Records provided:
/-- The words that pushing element POS of a compress-store writes: its bitmap word, the words of a nonzero value, and the end of
the object with the last element (R202). -/
def Slot.pushWords (s : Slot) (nz : Bool) : List Nat :=
  let w := fmtBits s.fmt
  let p := s.pos.toNat
  let v0 := s.base + valuesOff s.n0
  let lo := s.nnz * w / 64
  let hi := (s.nnz * w + w - 1) / 64
  (s.base + 8 + 8 * (p / 64)) :: (if nz then (List.range (hi + 1 - lo)).map fun i => v0 + 8 * (lo + i) else []) ++
    (if p + 1 = s.n0 then s.endWords s.n0 (s.nnz + b2n nz) else [])

/-- The words of the own core that the elements in the FIFO of a store stream write: an affine store's elements, or a compressed
object's bitmap words, value words and end (R106, R185, R202). -/
def Slot.undrainedWords (s : Slot) : List Nat :=
  if s.kind = 1 then
    (List.range s.fifo.length).flatMap fun i =>
      let e := (s.elemAt (s.moved + i)).toNat
      (List.range (ceilDiv (e % 8 + s.esize) 8)).map fun j => e / 8 + j
  else if s.kind = 2 then
    ((s.fifo.foldl (fun (q : Slot × List Nat) v =>
      let nz := s.clipFmt v != 0
      ({ q.1 with pos := q.1.pos + 1, nnz := q.1.nnz + b2n nz }, q.2 ++ q.1.pushWords nz))
      ({ s with pos := BitVec.ofNat 32 s.moved, nnz := s.nnzOut }, [])).2).map (· / 8)
  else []

/-- A bound store stream of the list holds an undrained element for a word of `[a, a + n)` (R106, R185). -/
def undrainedIn (ss : List Slot) (a n : Nat) : Bool :=
  ss.any fun s => s.bnd && s.undrainedWords.any fun w => a / 8 ≤ w && 8 * w < a + n

/-- A store stream of the thread set holds an element for a word of `[a, a + n)` that is not drained (R106, R185). -/
def ThreadSet.undrained (t : ThreadSet) (a n : Nat) : Bool := undrainedIn t.sd.toList a n

/-- The bytes of core `q` that a delivery writes touch a word of `[a, a + n)`. -/
def Delivery.writesWord (d : Delivery) (q a n : Nat) : Bool :=
  d.dst == q &&
  (match d.body with
   | .store cs => cs.any fun c => meets (a / 8 * 8) (n + a % 8) (c.1 / 8 * 8) (c.1 / 8 * 8 + 8)
   | .stv off _ _ => meets (a / 8 * 8) (n + a % 8) (off / 8 * 8) (off / 8 * 8 + 8)
   | .cue off _ _ => meets (a / 8 * 8) (n + a % 8) (off / 8 * 8) (off / 8 * 8 + 8)
   | .msg h _ _ => bit h 43 && meets (a / 8 * 8) (n + a % 8) (fld h 15 0 / 8 * 8) (fld h 15 0 / 8 * 8 + 8)
   | _ => false)

/-- A store or decrement of the party to a word of core `q` is not accepted (R185, R276, R279, R282). -/
def Mach.unaccepted (m : Mach) (c t q a n : Nat) : Bool :=
  let cid := ((m.core c).tset t).cid
  m.net.any fun d => d.src == c && (d.ts == t || d.cid == cid) && d.writesWord q a n

/-- The outcome of the waits of R185. -/
inductive Gate where
  | open_
  | shut
  /-- The access stalls above the watermark of a faulted copy, which wakes it into the copy fault (R137). -/
  | copyFault (r : FaultRec)

/-- The copy-fault record of a channel (R311). -/
def Chan.faultRec (ch : Chan) (i : Nat) : FaultRec :=
  { faultOf Cause.copyFault with
    inner := ((ch.fault.map (·.1)).getD 0), index := BitVec.ofNat 16 i, data := ch.wm.setWidth 64 }

/-- The waits of R185 for an access to `[a, a + n)` of the own core. -/
def Mach.gate (m : Mach) (c t a n : Nat) (store : Bool) : Gate :=
  let k := m.core c
  match k.aboveMark a n with
  | some i =>
    let ch := vget k.chan {} i
    if ch.fault.isSome then .copyFault (ch.faultRec i) else .shut
  | none =>
    if (k.tset t).undrained a n || m.unaccepted c t c a n || k.jobBlocks a n store || (store && m.heldRange c a n) then .shut
    else .open_

/-- Wait until no running operation holds back a write to `[a, a + n)` of the own core (R230, R243). -/
def waitHeld (a n : Nat) : Act Unit := do
  let m ← get
  stallUntil (!m.heldRange m.here a n)

/-- Wait until the slot of the next entry of a ring may be written (R230). -/
def waitPush (ring : Bool) : Act Unit := do
  let m ← get
  stallUntil (!m.pushHeld m.here ring)

/-- Stall until the waits of R185 are over; the kind of the wait. -/
def waitGate (a n : Nat) (store : Bool) (k : WaitKind := .other) : Act Unit := do
  let m ← get
  match m.gate m.here m.tsNo a n store with
  | .open_ => pure ()
  | .shut => throw (.wait k)
  | .copyFault r => trap r

/-! ## Ports (R56, R57) -/

/-- Slot `i` of a thread set. -/
def ThreadSet.slot (t : ThreadSet) (i : Nat) : Slot := vget t.sd {} i

/-- The thread set with slot `i` replaced. -/
def ThreadSet.setSlot (t : ThreadSet) (i : Nat) (s : Slot) : ThreadSet := { t with sd := vset t.sd i s }

/-- The slot that binds the name `n` of the x or v file (R57). -/
def ThreadSet.portOf (t : ThreadSet) (isV : Bool) (n : RegNo) : Option Nat :=
  if n.toNat < 24 then none
  else (List.range 8).find? fun i => (t.slot i).bnd && (t.slot i).isV == isV && (t.slot i).port + 24 == n.toNat

/-- A slot is bound (R22). -/
def ThreadSet.anyBound (t : ThreadSet) : Bool := t.sd.toList.any (·.bnd)

/-- The thread set is held: it has a bound slot, or takes part in a chorus (R22). -/
def ThreadSet.held (t : ThreadSet) : Bool := t.anyBound || t.cho || t.fol

/-- The trap of a port misused (R56, R57, R169, R215). -/
def portTrap : FaultRec := faultOf Cause.illegalOperation

/-- A source name is not an output-bound port (R57). -/
def srcPort (isV : Bool) (n : RegNo) : Act Unit := do
  let t ← me
  match t.portOf isV n with
  | some i => require (!(t.slot i).dir) portTrap
  | none => pure ()

/-- A destination name is not an input-bound port (R57). -/
def dstPort (isV : Bool) (n : RegNo) : Act Unit := do
  let t ← me
  match t.portOf isV n with
  | some i => require (t.slot i).dir portTrap
  | none => pure ()

/-- A name that is both source and destination is not bound (R169, R215). -/
def bothPort (isV : Bool) (n : RegNo) : Act Unit := do
  let t ← me
  match t.portOf isV n with
  | some _ => trap portTrap
  | none => pure ()

/-- No register of a group of width 2 or 4 is bound; the trap names the slot (R56). -/
def groupPort (isV : Bool) (n : RegNo) (w : Nat) : Act Unit := do
  if w = 1 then pure ()
  else
    let t ← me
    match ((List.range w).filterMap fun i => t.portOf isV (n + BitVec.ofNat 5 i)).head? with
    | some i => trap { portTrap with reg := BitVec.ofNat 8 (72 + i), index := BitVec.ofNat 16 i }
    | none => pure ()

/-- The record of a stream fault at slot `i`: POS names the element, and INDEX the slot for the causes to which R311 gives it (R106,
R202, R311). -/
def Slot.faultRec (s : Slot) (i : Nat) (cause : Byte) (addr : Word) : FaultRec :=
  { faultOf 0 with
    cause := cause, addr := addr, pos := s.pos
    index := if cause.toNat = Cause.alignment ∨ cause.toNat = Cause.streamOverrun then BitVec.ofNat 16 i else 0 }

/-- The next element that the hardware may read into an input slot of a thread set, with the slot after it, or the record of the
fault that reading it meets; `none` when there is none to read or the waits of R185 hold (R106, R137, R185). -/
def Mach.fillOne (m : Mach) (c t i : Nat) (s : Slot) : Option (Except FaultRec (V128 × Slot)) :=
  let k := m.core c
  let ch := vget k.chan {} s.aux
  match k.nextElem s with
  | none => if s.kind = 4 ∧ ch.fault.isSome then some (.error (ch.faultRec s.aux)) else none
  | some r =>
    (k.fillRanges s).foldl (fun (o : Option (Except FaultRec (V128 × Slot))) (a : Nat × Nat) =>
      match o with
      | some (.ok v) =>
        match m.gate c t a.1 a.2 false with
        | .shut => none
        | .copyFault f => some (.error { f with pos := s.pos })
        | .open_ => some (.ok v)
      | o => o)
      (some (match r with
             | .ok v => .ok v
             | .error (cz, a) => .error (s.faultRec i cz a)))

/-! ## Neighbours (R107, R124) -/

/-- The logical number of a core in its partition (R13). -/
def Mach.logical (m : Mach) (p c : Nat) : Option Nat := (m.liveCores p).findIdx? (· == c)

/-- The live cores of a partition along the snake ring (R124). -/
def Mach.snake (m : Mach) (p : Nat) : List Nat :=
  let (x0, y0, w, h) := (m.part p).rect
  ((List.range h).flatMap fun j =>
    let row := (List.range w).map fun i => (y0 + j) * 512 + (x0 + i)
    if j % 2 = 0 then row else row.reverse).filter m.live

/-- The core after `c` in a cyclic list. -/
def nextIn (l : List Nat) (c : Nat) : Option Nat :=
  match l.findIdx? (· == c) with
  | none => none
  | some i => l[(i + 1) % l.length]?

/-- The first live core from `c` on in one direction of the mesh, inside the partition; `wrap` goes round its edges. -/
def Mach.meshStep (m : Mach) (p c dir : Nat) (wrap : Bool) : Option Nat :=
  let (x0, y0, w, h) := (m.part p).rect
  let (x, y) := posOf c
  let n := if dir % 2 = 0 then h else w
  let at_ (i : Nat) : Option Nat :=
    let u := x - x0
    let v := y - y0
    if wrap then
      some (match dir with
            | 0 => (y0 + (v + h - i % h) % h) * 512 + x
            | 1 => y * 512 + (x0 + (u + i) % w)
            | 2 => (y0 + (v + i) % h) * 512 + x
            | _ => y * 512 + (x0 + (u + w - i % w) % w))
    else
      match dir with
      | 0 => if i ≤ v then some ((y - i) * 512 + x) else none
      | 1 => if u + i < w then some (y * 512 + (x + i)) else none
      | 2 => if v + i < h then some ((y + i) * 512 + x) else none
      | _ => if i ≤ u then some (y * 512 + (x - i)) else none
  ((List.range n).filterMap fun i => at_ (i + 1)).find? m.live

/-- The neighbour map of core `c`: 0 N, 1 E, 2 S, 3 W (R124). -/
def Mach.neighbour (m : Mach) (c dir : Nat) : Option Nat :=
  let p := (m.core c).part.toNat
  let q := m.part p
  if meshCores ≤ c then none
  else
    match q.stitch.toNat with
    | 0 => m.meshStep p c dir false
    | 1 => if dir = 1 then nextIn (m.snake p) c else if dir = 3 then nextIn (m.snake p).reverse c else none
    | 2 =>
      match m.logical p c with
      | none => none
      | some n =>
        if dir = 0 then (if n = 0 then none else (m.liveCores p)[(n - 1) / 2]?)
        else if dir = 1 then (m.liveCores p)[2 * n + 2]?
        else if dir = 3 then (m.liveCores p)[2 * n + 1]?
        else none
    | _ => m.meshStep p c dir true

/-- The buffer of core `b` that an element pushed by `a` through direction `dir` enters (R107). -/
def Mach.linkBuffer (m : Mach) (a b dir : Nat) : Nat :=
  let opp := (dir + 2) % 4
  if m.neighbour b opp = some a then opp
  else ((List.range 4).find? fun d => m.neighbour b d = some a).getD opp

/-- The link buffer that a neighbour kind names: 0 N, 1 E, 2 S, 3 W (R58, R107). -/
def Slot.linkDir (s : Slot) : Nat := s.kind - 7

/-- The oldest element of a neighbour push slot leaves its FIFO for the neighbour's link buffer, where that has room (R106,
R107). -/
def Mach.passElem (m : Mach) (c t i : Nat) : Option Mach :=
  let k := m.core c
  let s := (k.tset t).slot i
  match s.fifo, m.neighbour c s.linkDir with
  | v :: vs, some b =>
    let d := m.linkBuffer c b s.linkDir
    let coming := (m.net.filter fun e => e.dst == b &&
      (match e.body with
       | .element d' _ _ => d' == d
       | _ => false)).length
    if (vget (m.core b).link [] d).length + coming < 8 then
      some ((m.setCore c (k.modTs t (·.setSlot i { s with fifo := vs }))).post c t b (.element d s.linkDir v) none)
    else none
  | _, _ => none

/-- Remove and return the next element of slot `i` (R5, R57); a neighbour port pops its link buffer (R107). An element at
which the stream stopped is read again, and only its pop raises the fault, at POS (R58, R106). DESIGN CHOICE:
FLT falls when the restarted pop succeeds. -/
def pop (i : Nat) : Act V128 := do
  let t ← me
  let k ← myCore
  let s := t.slot i
  if (k.slotTotal s).any (· ≤ s.pos.toNat) then
    modMe fun t => { t.setSlot i { s with eos := true } with eos := true }
    return 0
  else if 7 ≤ s.kind then
    match vget k.link [] s.linkDir with
    | [] => throw (.wait .other)
    | v :: vs =>
      modMyCore fun k => { k with link := vset k.link s.linkDir vs }
      modMe (·.setSlot i { s with pos := s.pos + 1 })
      return s.clip v
  else
    match s.fifo with
    | v :: vs =>
      modMe (·.setSlot i { s with fifo := vs, pos := s.pos + 1 })
      return v
    | [] =>
      if s.fault.isSome then
        let m ← get
        match m.fillOne m.here m.tsNo i s with
        | some (.ok (v, s')) =>
          modMyCore (·.filled s)
          modMe (·.setSlot i { s' with flt := false, fault := none, pos := s.pos + 1 })
          return v
        | some (.error r) => throw (.streamFault i r)
        | none => throw (.wait .other)
      else throw (.wait .other)

/-- The record of a store of `n` bytes at offset `off` of core `q` that step 4 of R184 refuses, where `ea` is the address used
for `off`: a frame-header record names the frame's base (R311). -/
def Mach.guardRec (m : Mach) (q off n : Nat) (ea : Word) (code : Nat) : FaultRec :=
  { faultOf code with
    addr := if code = Cause.frameHeader then ea - wd off + wd ((m.core q).guarded off n) else ea }

/-- Step 4 of R184 for a store of `n` bytes at own offset `off`. -/
def Core.protectedAt (k : Core) (off n : Nat) : Option Nat :=
  if k.inQueueArea off || k.inQueueArea (off + n - 1) then some Cause.queueArea
  else if k.inHeader off || k.inHeader (off + n - 1) then some Cause.frameHeader
  else none

/-- The first of these words that a stream may not write, with the fault (R84, R93, R184). -/
def Core.wordsFault (k : Core) (ws : List Nat) : Option (Byte × Word) :=
  ws.findSome? fun a =>
    if 65536 < a + 8 then some (BitVec.ofNat 8 Cause.address, wd a)
    else (k.protectedAt a 8).map fun code =>
      (BitVec.ofNat 8 code, wd (if code = Cause.frameHeader then k.guarded a 8 else a))

/-- The fault that pushing element POS meets, if any: alignment, protected area, frame header, overrun (R106, R202). -/
def Core.pushFault (k : Core) (s : Slot) (v : V128) : Option (Byte × Word) :=
  let code (n : Nat) : Byte := BitVec.ofNat 8 n
  if s.kind = 1 then
    let e := s.elemAt s.pos.toNat
    let a := e.toNat
    let w := wd (e % 2 ^ 64).toNat
    if e < 0 ∨ 65536 < e + s.esize then some (code Cause.address, w)
    else if a % s.esize ≠ 0 then some (code Cause.alignment, w)
    else (k.protectedAt a s.esize).map fun n => (code n, if n = Cause.frameHeader then wd (k.guarded a s.esize) else w)
  else if s.kind = 2 then
    let nz := s.clipFmt v != 0
    if nz && s.res < objectSize s (s.nnz + 1) then some (code Cause.streamOverrun, 0) else k.wordsFault (s.pushWords nz)
  else none

/-- The bytes that draining the oldest element of an affine store writes. -/
def Slot.drainCells (s : Slot) : List (Nat × Byte) :=
  match s.fifo with
  | [] => []
  | v :: _ => cellsAt (s.elemAt s.moved).toNat (leBytes v.toNat s.esize)

/-- The fault at which draining an affine store stands still: a word written in part that cannot be read (R80, R203). -/
def Core.drainFault (k : Core) (s : Slot) : Option (Byte × Word) :=
  if s.kind = 1 then (k.badWrite s.drainCells).map fun w => (BitVec.ofNat 8 Cause.memoryEcc, wd (8 * w)) else none

/-- The words that pushing an element writes when it drains (R106, R202). -/
def Slot.elemWords (s : Slot) (v : V128) : List Nat :=
  ({ s with fifo := [v], moved := s.pos.toNat, nnzOut := s.nnz } : Slot).undrainedWords

/-- Another store stream of the thread set holds an undrained element for a word that this element writes: the access waits as R185
states, so the stores of the party to the word keep their order (R279). -/
def ThreadSet.crossed (t : ThreadSet) (i : Nat) (v : V128) : Bool :=
  let others := ((List.range 8).filter (· != i)).map t.slot
  ((t.slot i).elemWords v).any fun w => undrainedIn others (8 * w) 8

Task directions: Give back, word for word, only the lines above from the line holding "def Slot.faultRec (s" to the line holding "((List.range h).flatMap fun j =>", both included.

Task output:
def Slot.faultRec (s : Slot) (i : Nat) (cause : Byte) (addr : Word) : FaultRec :=
  { faultOf 0 with
    cause := cause, addr := addr, pos := s.pos
    index := if cause.toNat = Cause.alignment ∨ cause.toNat = Cause.streamOverrun then BitVec.ofNat 16 i else 0 }

/-- The next element that the hardware may read into an input slot of a thread set, with the slot after it, or the record of the
fault that reading it meets; `none` when there is none to read or the waits of R185 hold (R106, R137, R185). -/
def Mach.fillOne (m : Mach) (c t i : Nat) (s : Slot) : Option (Except FaultRec (V128 × Slot)) :=
  let k := m.core c
  let ch := vget k.chan {} s.aux
  match k.nextElem s with
  | none => if s.kind = 4 ∧ ch.fault.isSome then some (.error (ch.faultRec s.aux)) else none
  | some r =>
    (k.fillRanges s).foldl (fun (o : Option (Except FaultRec (V128 × Slot))) (a : Nat × Nat) =>
      match o with
      | some (.ok v) =>
        match m.gate c t a.1 a.2 false with
        | .shut => none
        | .copyFault f => some (.error { f with pos := s.pos })
        | .open_ => some (.ok v)
      | o => o)
      (some (match r with
             | .ok v => .ok v
             | .error (cz, a) => .error (s.faultRec i cz a)))

/-! ## Neighbours (R107, R124) -/

/-- The logical number of a core in its partition (R13). -/
def Mach.logical (m : Mach) (p c : Nat) : Option Nat := (m.liveCores p).findIdx? (· == c)

/-- The live cores of a partition along the snake ring (R124). -/
def Mach.snake (m : Mach) (p : Nat) : List Nat :=
  let (x0, y0, w, h) := (m.part p).rect
  ((List.range h).flatMap fun j =>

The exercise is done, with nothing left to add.